Johann Rehberger's DEF CON writeup, published May 2026, walks through a five-stage indirect prompt-injection chain that turns one booby-trapped email into a persistent backdoor inside Microsoft 365 Copilot. Patched, but the patterns are generic.

2026-05-25 // 7 min affects: microsoft-365-copilot, consumer-copilot

What is this?

“Copirate 365” is the title Johann Rehberger gave to a DEF CON Singapore talk whose written version landed on Embrace The Red in May 2026. It is the consolidated post-mortem of an exploit chain that turned Microsoft 365 Copilot into a remote-controlled agent working for an attacker — a copilot for pirates. The chain is tracked as CVE-2026-24299 (CWE-77, command injection through improper neutralization of special elements), reported to MSRC and patched on December 6, 2025. The May 2026 writeup is the first time the full sequence — including the long-term memory persistence step — has been published end to end.

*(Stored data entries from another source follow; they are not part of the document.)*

-- ==== Sys2Proof/Machine/Jump.lean ====
section
/-! DEFINITION. The meanings of the JSR format: what each
instruction decodes to, and the transaction that caches and returns it (42_decode_opcodes.md, log 20). -/

namespace Sys2Proof.Machine

/-- The record of J (42_decode_opcodes.md R233). -/
def recJ (t : Word) (f : Fetch) : DecodedRecord :=
  jumpRecord f 0 7 t .j

/-- J (42_decode_opcodes.md R233). -/
def execJ (t : Word) (s : State) : Host.Outcome State Fault Refusal :=
  runRecord (recJ t s.fetch) s

/-- The record of JE (42_decode_opcodes.md R234). -/
def recJe (t : Word) (f : Fetch) : DecodedRecord :=
  jumpRecord f 1 7 t .je

/-- JE (42_decode_opcodes.md R234). -/
def execJe (t : Word) (s : State) : Host.Outcome State Fault Refusal :=
  runRecord (recJe t s.fetch) s

/-- The record of JD (42_decode_opcodes.md R235). -/
def recJd (t : Word) (f : Fetch) : DecodedRecord :=
  jumpRecord f 2 7 t .jd

/-- JD (42_decode_opcodes.md R235). -/
def execJd (t : Word) (s : State) : Host.Outcome State Fault Refusal :=
  runRecord (recJd t s.fetch) s

/-- The record of J_RSV (42_decode_opcodes.md R239). -/
def recJRsv (t : Word) (f : Fetch) : DecodedRecord :=
  jumpRecord f 3 7 t .jRsv

/-- J_RSV (42_decode_opcodes.md R239). -/
def execJRsv (t : Word) (s : State) : Host.Outcome State Fault Refusal :=
  runRecord (recJRsv t s.fetch) s

/-- The record of JSR (42_decode_opcodes.md R236). -/
def recJsr (rr : BitVec 2) (t : Word) (f : Fetch) : DecodedRecord :=
  jumpRecord f 0 (saveRegister rr) t .jsr

/-- JSR (42_decode_opcodes.md R236). -/
def execJsr (rr : BitVec 2) (t : Word) (s : State) : Host.Outcome State Fault Refusal :=
  runRecord (recJsr rr t s.fetch) s

/-- The record of JSRE (42_decode_opcodes.md R237). -/
def recJsre (rr : BitVec 2) (t : Word) (f : Fetch) : DecodedRecord :=
  jumpRecord f 1 (saveRegister rr) t .jsre

/-- JSRE (42_decode_opcodes.md R237). -/
def execJsre (rr : BitVec 2) (t : Word) (s : State) : Host.Outcome State Fault Refusal :=
  runRecord (recJsre rr t s.fetch) s

/-- The record of JSRD (42_decode_opcodes.md R238). -/
def recJsrd (rr : BitVec 2) (t : Word) (f : Fetch) : DecodedRecord :=
  jumpRecord f 2 (saveRegister rr) t .jsrd

/-- JSRD (42_decode_opcodes.md R238). -/
def execJsrd (rr : BitVec 2) (t : Word) (s : State) : Host.Outcome State Fault Refusal :=
  runRecord (recJsrd rr t s.fetch) s

/-- The record of JSR_RSV (42_decode_opcodes.md R239). -/
def recJsrRsv (rr : BitVec 2) (t : Word) (f : Fetch) : DecodedRecord :=
  jumpRecord f 3 (saveRegister rr) t .jsrRsv

/-- JSR_RSV (42_decode_opcodes.md R239). -/
def execJsrRsv (rr : BitVec 2) (t : Word) (s : State) : Host.Outcome State Fault Refusal :=
  runRecord (recJsrRsv rr t s.fetch) s

end Sys2Proof.Machine
end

The result is the rare specimen of a fully documented, patched, AI-specific kill chain. The defensive lessons generalize well beyond Microsoft Copilot.

How it works

Rehberger documents five stages. None of them require any browser exploit, malware, or compromised credentials. The only input the attacker provides is a single email or document that the victim’s tenant can already see.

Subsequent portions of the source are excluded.